▶ _EXERCISE_
From the data below, set down exactly the lines between the one holding "(c : FatalCause)" and the one holding "(respond .ok (lineFlush s.popDraw))", inclusive, and no others.

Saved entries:

---+---

-- ==== Sys2Proof/Proofs/State.lean ====
section
/-! Proofs of the statements about the state: what one instruction can do (`Effect`), and from it the
invariant between steps, the records that only grow, and the bytes on the line. -/

namespace Sys2Proof.Machine

/-! ### What one instruction can do -/

/-- The instructions that may put bytes on the line: WRITE_FRAME, SEND, FLUSH, and a token for this host. -/
inductive Transmits (p : Params) : Instr → Prop
  | writeFrame (bytes : Bytes) : Transmits p (.writeFrame bytes)
  | send (id command : Byte) (payload : Bytes) : Transmits p (.send id command payload)
  | flush : Transmits p .flush
  | token (payload : Bytes) : Transmits p (.dataReady p.hostPeerId payload)

/-- The states an instruction can lead to, in terms of the shared operations, each with the part of its
precondition that later proofs need. -/
inductive Effect (i : Instr) (s : State) : State → Prop
  | stays : Effect i s s
  | answers (r : Result) : Effect i s (respond r s)
  | opens (a : Address) (b : Nat) (run : s.rxState ≠ .halted) :
      Effect i s (respond .ok (acquireLink a b s.popDraw))
  | fails (r : Result) (c : FatalCause) (run : s.rxState ≠ .halted) :
      Effect i s (respond r (fatalEntry c s.popDraw))
  | closes : Effect i s (respond .ok (closeLink s))
  | shutsDown (r : Result) (run : s.rxState ≠ .halted) : Effect i s (respond r (enterShutdown s))
  | reads (r : Result) (n : Nat) (run : s.rxState ≠ .halted) :
      Effect i s (respond r (readDone n s.popDraw))
  | receives (n : Nat) (run : s.rxState ≠ .halted)
      (fits : rxOverflows s.popDraw (readChunk n s.popDraw) = false) :
      Effect i s (finishRxStep (appendChunk (readChunk n s.popDraw) (readDone n s.popDraw)))
  | flushes (tx : Transmits s.params i) : Effect i s (respond .ok (lineFlush s.popDraw))
  | flushFails (tx : Transmits s.params i) (k : Nat) : Effect i s (writeFailure s.txfifo k s.popDraw)
  | writes (tx : Transmits s.params i) (b : Bytes) : Effect i s (writeOutcome b s)
  | sendsPending (tx : Transmits s.params i) (b : Bytes) :
      Effect i s (writeOutcome b (drainSlot (emit .dataReady s)))
  | sendsPoll (tx : Transmits s.params i) (b : Bytes) :
      Effect i s (writeOutcome b (advancePoll (emit .dataReady s)))
  | emits (e : Event) : Effect i s (emit e s)
  | storesOutputs (e : Event) (m : Nat) (mask : Byte) : Effect i s (emit e (setOutputMask m mask s))
  | storesInputs (e : Event) (m : Nat) (mask : InputMask) : Effect i s (emit e (setInputMask m mask s))
  | counts : Effect i s (countMalformed s)
  | queues (c : Command) : Effect i s (enqueue c s)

---+---

▶ _YOUR SOLUTION_
  | fails (r : Result) (c : FatalCause) (run : s.rxState ≠ .halted) :
      Effect i s (respond r (fatalEntry c s.popDraw))
  | closes : Effect i s (respond .ok (closeLink s))
  | shutsDown (r : Result) (run : s.rxState ≠ .halted) : Effect i s (respond r (enterShutdown s))
  | reads (r : Result) (n : Nat) (run : s.rxState ≠ .halted) :
      Effect i s (respond r (readDone n s.popDraw))
  | receives (n : Nat) (run : s.rxState ≠ .halted)
      (fits : rxOverflows s.popDraw (readChunk n s.popDraw) = false) :
      Effect i s (finishRxStep (appendChunk (readChunk n s.popDraw) (readDone n s.popDraw)))
  | flushes (tx : Transmits s.params i) : Effect i s (respond .ok (lineFlush s.popDraw))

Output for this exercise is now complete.